[PATCH] selftests/sched: add proxy execution mutex tests

From: soolaugust

Date: Mon Mar 09 2026 - 02:47:30 EST

From: zhidao su <suzhidao@xxxxxxxxxx>

Add basic selftests for the Proxy Execution (PE) feature
(CONFIG_SCHED_PROXY_EXEC). Three test cases exercise the single-CPU
PE path which is present in the current upstream kernel independently
of the donor migration series (v24).

TC-1: Single-level mutex blocking
A SCHED_FIFO prio=80 thread blocks on a mutex held by a SCHED_OTHER
thread doing CPU-intensive work. Verifies that the holder accumulates
significant CPU time (>= 50ms out of 200ms hold period), confirming
PE is running the holder as proxy for the high-priority waiter.
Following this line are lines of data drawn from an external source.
/-- COPY_TRANSFER_COMPLETE (R249, R252, R253): a transfer whose rows are all answered completes; a chain record gives
its OWN bit back, and the chain goes on or ends. One whose page refuses the write, or whose word fails, stops it (R427;
log 96). The write to a host page takes its token first (R404). -/
def execCopyTransferComplete (cl ch : Nat) (s : State) : Out :=
  .next (s.when (s.copyDone cl ch) (
    match (s.dev.chan cl ch).q with
    | [] => s
    | t :: _ =>
      if !t.chain then runAct (fun _ => Act.popTransfer cl ch none) s
      else
        match s.chainPiece t cl ch t.here true with
        | .ok (host, pa) =>
          let sp := if host then Space.host else .hbm
          if (s.dev.partFailing sp (pa + 40) 1).isSome then runAct (fun _ => Act.failChain t cl ch 0x40 true t.here) s
          else match s.payOwn t cl ch host with
          | none => { s with dev := s.dev.setChan { s.dev.chan cl ch with parked := true } }
          | some d2 => runAct (fun _ => do
            Act.dev fun _ => { d2 with chans := d2.chans.map fun c => if c.cl = cl ∧ c.ch = ch then { c with parked := false } else c }
            Act.correctPart t.phys t.slot1 sp (pa + 40) 1
            Act.write sp (pa + 40) [t.flags &&& 0xFE]
            Act.engSeen (.channel cl ch)
            if t.next = 0 then Act.popTransfer cl ch (some 0)
            else Act.updTransfer cl ch fun t => { t with rows := false }) s
        | .error (some code, _) => runAct (fun _ => Act.failChain t cl ch code false t.here) s
        | .error (none, va) =>
          match s.contextThread t.phys t.slot1 t.who.ctx with
          | some th => runAct (fun _ => Act.engWalk cl th (.channel cl ch) va) s
          | none => s))

/-- Whether the head of a channel is a chain that is to read its next record, with nothing still to be written to it (R255). -/
def State.chainReady (s : State) (cl ch : Nat) : Bool :=
  match (s.dev.chan cl ch).q with
  | t :: _ => t.chain && !t.rows && s.copyOpen (s.dev.chan cl ch) && match s.chainPiece t cl ch t.next false with
    | .ok (host, pa) => !s.sourceBusy t cl ch [(if host then .host else .hbm, pa, 64)]
    | .error _ => true
  | [] => false

/-- The state as a channel's issuer sees it, for the checks of R246 on a chain record. -/
def State.asIssuer (s : State) (t : Transfer) : State := (s.asSlot t.phys t.slot1).getD s

/-- CHAIN_RECORD_READ (R252): the next record is read in one access; the chain stops at one that is not owned or fails a
check, and else its rows are executed. DESIGN CHOICE (log 100): a NEXT that is not a multiple of 64 fails the record. -/
def execChainRecordRead (cl ch : Nat) (s : State) : Out :=
  .next (s.when (s.chainReady cl ch) (
    match (s.dev.chan cl ch).q with
    | [] => s
    | t :: _ =>
      let p := t.next
      match s.chainPiece t cl ch p false with
      | .ok (host, pa) =>
        let sp := if host then Space.host else .hbm
        let bs := s.mems.read sp pa 64
        let flags : Byte := BitVec.ofNat 8 (bytesAt bs 40 1)
        let sh : U128 := BitVec.ofNat 128 (bytesAt bs 24 16)
        let sa : U64 := BitVec.ofNat 64 (bytesAt bs 8 8)
        let da : U64 := BitVec.ofNat 64 (bytesAt bs 16 8)
        let tier := bitsOf flags 3 2
        let bad := bitsOf flags 7 4 ≠ 0 ∨ bytesAt bs 41 23 ≠ 0 ∨ bytesAt bs 0 8 % 64 ≠ 0 ∨ tier = 3 ∨
          bitsOf sh 127 126 ≠ 0
        let rs := [(sp, pa, 64)]
        if (s.dev.failing sp pa 64).isSome then runAct (fun _ => Act.failChain t cl ch 0x40 true p) s
        else if !flags.getLsbD 0 then
          runAct (fun _ => do Act.correctFor t.phys t.slot1 rs; Act.engSeen (.channel cl ch); Act.popTransfer cl ch (some p)) s
        else if bad then runAct (fun _ => do Act.correctFor t.phys t.slot1 rs; Act.failChain t cl ch 0x41 false p) s
        else
          match (s.asIssuer t).copyCheck sh sa da (flags.getLsbD 1) tier false ch with
          | .error (.trap _ _) => runAct (fun _ => do Act.correctFor t.phys t.slot1 rs; Act.failChain t cl ch 0x41 false p) s
          | .error .hold => s
          | .ok () =>
            runAct (fun _ => do
              Act.correctFor t.phys t.slot1 rs
              Act.engSeen (.channel cl ch)
              Act.updTransfer cl ch fun t =>
                { t with shape := sh, sa := sa, da := da, tag := flags.getLsbD 1, tier := tier, flags := flags, here := p
                         next := BitVec.ofNat 64 (bytesAt bs 0 8), rows := true, row := 0 }) s
      | .error (some code, _) => runAct (fun _ => Act.failChain t cl ch code false p) s
      | .error (none, va) =>
        match s.contextThread t.phys t.slot1 t.who.ctx with
        | some th => runAct (fun _ => Act.engWalk cl th (.channel cl ch) va) s
        | none => s))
TC-2: blocked_on lifetime - no voluntary context switches
While a high-priority thread is PE-blocked on a mutex, its
voluntary_ctxt_switches count must not increase. PE keeps the donor
on the runqueue rather than doing a voluntary sleep, so no voluntary
switch should occur during the block period.

TC-3: Two-level mutex chain traversal
A (prio=80) -> mutex1 -> B (prio=50) -> mutex2 -> C (SCHED_OTHER).
Verifies PE traverses the full chain and runs C as proxy, confirmed
by C accumulating >= 50ms CPU time while A and B are both blocked.

The test skips gracefully when:
- CONFIG_SCHED_PROXY_EXEC is not compiled in
- sched_proxy_exec=0 is set on the kernel command line
- not running as root (SCHED_FIFO requires CAP_SYS_NICE)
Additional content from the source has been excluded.